→ Material for this task
* * * *

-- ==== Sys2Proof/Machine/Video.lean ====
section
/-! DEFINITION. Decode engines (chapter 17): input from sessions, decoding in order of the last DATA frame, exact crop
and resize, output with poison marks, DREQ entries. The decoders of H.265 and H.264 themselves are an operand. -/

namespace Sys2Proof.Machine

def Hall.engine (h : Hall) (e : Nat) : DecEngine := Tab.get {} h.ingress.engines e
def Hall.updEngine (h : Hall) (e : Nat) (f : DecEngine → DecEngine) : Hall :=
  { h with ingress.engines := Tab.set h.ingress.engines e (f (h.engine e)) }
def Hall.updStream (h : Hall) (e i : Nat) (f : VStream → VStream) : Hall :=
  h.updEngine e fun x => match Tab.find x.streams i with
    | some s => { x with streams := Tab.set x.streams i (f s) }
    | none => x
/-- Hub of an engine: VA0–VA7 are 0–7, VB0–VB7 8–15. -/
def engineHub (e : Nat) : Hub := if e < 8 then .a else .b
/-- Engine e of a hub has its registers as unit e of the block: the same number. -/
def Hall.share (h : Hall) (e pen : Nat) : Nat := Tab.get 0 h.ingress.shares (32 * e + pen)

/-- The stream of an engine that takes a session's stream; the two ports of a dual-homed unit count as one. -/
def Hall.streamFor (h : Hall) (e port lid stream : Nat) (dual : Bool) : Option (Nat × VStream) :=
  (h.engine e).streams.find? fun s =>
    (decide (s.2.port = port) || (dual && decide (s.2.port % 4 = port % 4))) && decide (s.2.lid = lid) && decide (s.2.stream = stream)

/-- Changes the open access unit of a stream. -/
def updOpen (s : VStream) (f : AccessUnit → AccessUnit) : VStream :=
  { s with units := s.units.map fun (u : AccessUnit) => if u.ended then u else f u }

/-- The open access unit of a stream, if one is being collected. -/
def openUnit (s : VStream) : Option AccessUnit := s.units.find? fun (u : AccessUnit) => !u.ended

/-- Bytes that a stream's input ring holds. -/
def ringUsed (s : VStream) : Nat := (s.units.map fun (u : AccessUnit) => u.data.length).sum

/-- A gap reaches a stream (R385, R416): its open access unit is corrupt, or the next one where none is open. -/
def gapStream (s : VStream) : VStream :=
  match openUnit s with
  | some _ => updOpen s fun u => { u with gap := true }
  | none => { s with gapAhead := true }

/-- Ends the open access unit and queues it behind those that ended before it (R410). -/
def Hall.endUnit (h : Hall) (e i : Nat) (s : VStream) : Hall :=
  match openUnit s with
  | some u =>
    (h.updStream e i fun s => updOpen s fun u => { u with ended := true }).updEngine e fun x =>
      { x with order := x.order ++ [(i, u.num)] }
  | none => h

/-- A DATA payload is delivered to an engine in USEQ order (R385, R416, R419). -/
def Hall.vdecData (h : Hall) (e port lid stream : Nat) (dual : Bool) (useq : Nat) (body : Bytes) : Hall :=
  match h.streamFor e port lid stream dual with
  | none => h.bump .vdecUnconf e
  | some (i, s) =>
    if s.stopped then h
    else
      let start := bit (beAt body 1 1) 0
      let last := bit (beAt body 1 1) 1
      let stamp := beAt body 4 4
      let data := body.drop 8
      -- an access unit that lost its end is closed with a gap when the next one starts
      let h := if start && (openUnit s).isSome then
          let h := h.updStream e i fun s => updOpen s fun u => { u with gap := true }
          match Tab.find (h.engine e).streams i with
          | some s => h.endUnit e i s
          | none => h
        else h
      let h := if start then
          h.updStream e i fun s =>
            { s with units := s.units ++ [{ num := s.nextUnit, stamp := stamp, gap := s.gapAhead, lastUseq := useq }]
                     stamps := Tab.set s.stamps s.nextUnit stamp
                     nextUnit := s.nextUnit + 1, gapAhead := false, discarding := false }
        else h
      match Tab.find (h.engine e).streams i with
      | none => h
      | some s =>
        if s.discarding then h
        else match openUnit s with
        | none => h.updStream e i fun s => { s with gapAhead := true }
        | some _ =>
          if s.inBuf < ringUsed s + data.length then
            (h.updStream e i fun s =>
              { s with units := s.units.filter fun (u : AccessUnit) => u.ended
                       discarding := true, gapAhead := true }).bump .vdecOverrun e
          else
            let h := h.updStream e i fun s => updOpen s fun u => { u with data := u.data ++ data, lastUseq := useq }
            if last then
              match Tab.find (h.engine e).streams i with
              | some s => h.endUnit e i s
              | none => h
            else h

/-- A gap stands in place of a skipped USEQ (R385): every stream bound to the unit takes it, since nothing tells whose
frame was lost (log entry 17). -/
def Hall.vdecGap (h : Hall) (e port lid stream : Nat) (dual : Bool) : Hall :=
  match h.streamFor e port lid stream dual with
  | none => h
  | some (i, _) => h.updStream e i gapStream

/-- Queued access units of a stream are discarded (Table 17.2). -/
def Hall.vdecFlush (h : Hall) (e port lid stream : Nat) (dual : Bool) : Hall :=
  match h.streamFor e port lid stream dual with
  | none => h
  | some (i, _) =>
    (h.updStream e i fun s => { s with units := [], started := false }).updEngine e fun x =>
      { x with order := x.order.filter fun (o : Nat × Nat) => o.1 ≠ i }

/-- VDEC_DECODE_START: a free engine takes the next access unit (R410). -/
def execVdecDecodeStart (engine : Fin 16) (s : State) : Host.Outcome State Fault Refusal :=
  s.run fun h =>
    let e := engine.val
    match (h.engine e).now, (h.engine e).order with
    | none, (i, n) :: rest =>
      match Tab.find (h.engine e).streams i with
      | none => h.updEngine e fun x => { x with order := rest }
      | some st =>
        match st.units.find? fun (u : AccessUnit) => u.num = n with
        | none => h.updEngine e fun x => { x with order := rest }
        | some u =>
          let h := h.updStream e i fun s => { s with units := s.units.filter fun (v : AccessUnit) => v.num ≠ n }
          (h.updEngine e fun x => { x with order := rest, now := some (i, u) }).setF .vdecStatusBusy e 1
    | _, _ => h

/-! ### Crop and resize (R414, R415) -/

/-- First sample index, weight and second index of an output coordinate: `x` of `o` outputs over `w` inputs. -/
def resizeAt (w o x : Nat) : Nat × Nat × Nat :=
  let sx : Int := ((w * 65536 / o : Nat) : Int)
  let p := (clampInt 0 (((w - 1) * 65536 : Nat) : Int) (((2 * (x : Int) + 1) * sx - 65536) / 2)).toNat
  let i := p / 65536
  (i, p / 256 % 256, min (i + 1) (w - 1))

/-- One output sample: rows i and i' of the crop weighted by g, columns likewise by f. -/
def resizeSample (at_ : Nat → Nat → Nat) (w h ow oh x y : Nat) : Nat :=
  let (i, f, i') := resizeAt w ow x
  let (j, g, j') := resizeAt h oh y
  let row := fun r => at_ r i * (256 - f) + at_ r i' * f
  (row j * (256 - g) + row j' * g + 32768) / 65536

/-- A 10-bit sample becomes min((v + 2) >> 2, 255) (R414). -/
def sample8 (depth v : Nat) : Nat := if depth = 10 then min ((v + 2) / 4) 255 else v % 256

* * * *

All lines above holding the word "that" make up the answer; copy each one.

/-- The stream of an engine that takes a session's stream; the two ports of a dual-homed unit count as one. -/
/-- Bytes that a stream's input ring holds. -/
/-- Ends the open access unit and queues it behind those that ended before it (R410). -/
      -- an access unit that lost its end is closed with a gap when the next one starts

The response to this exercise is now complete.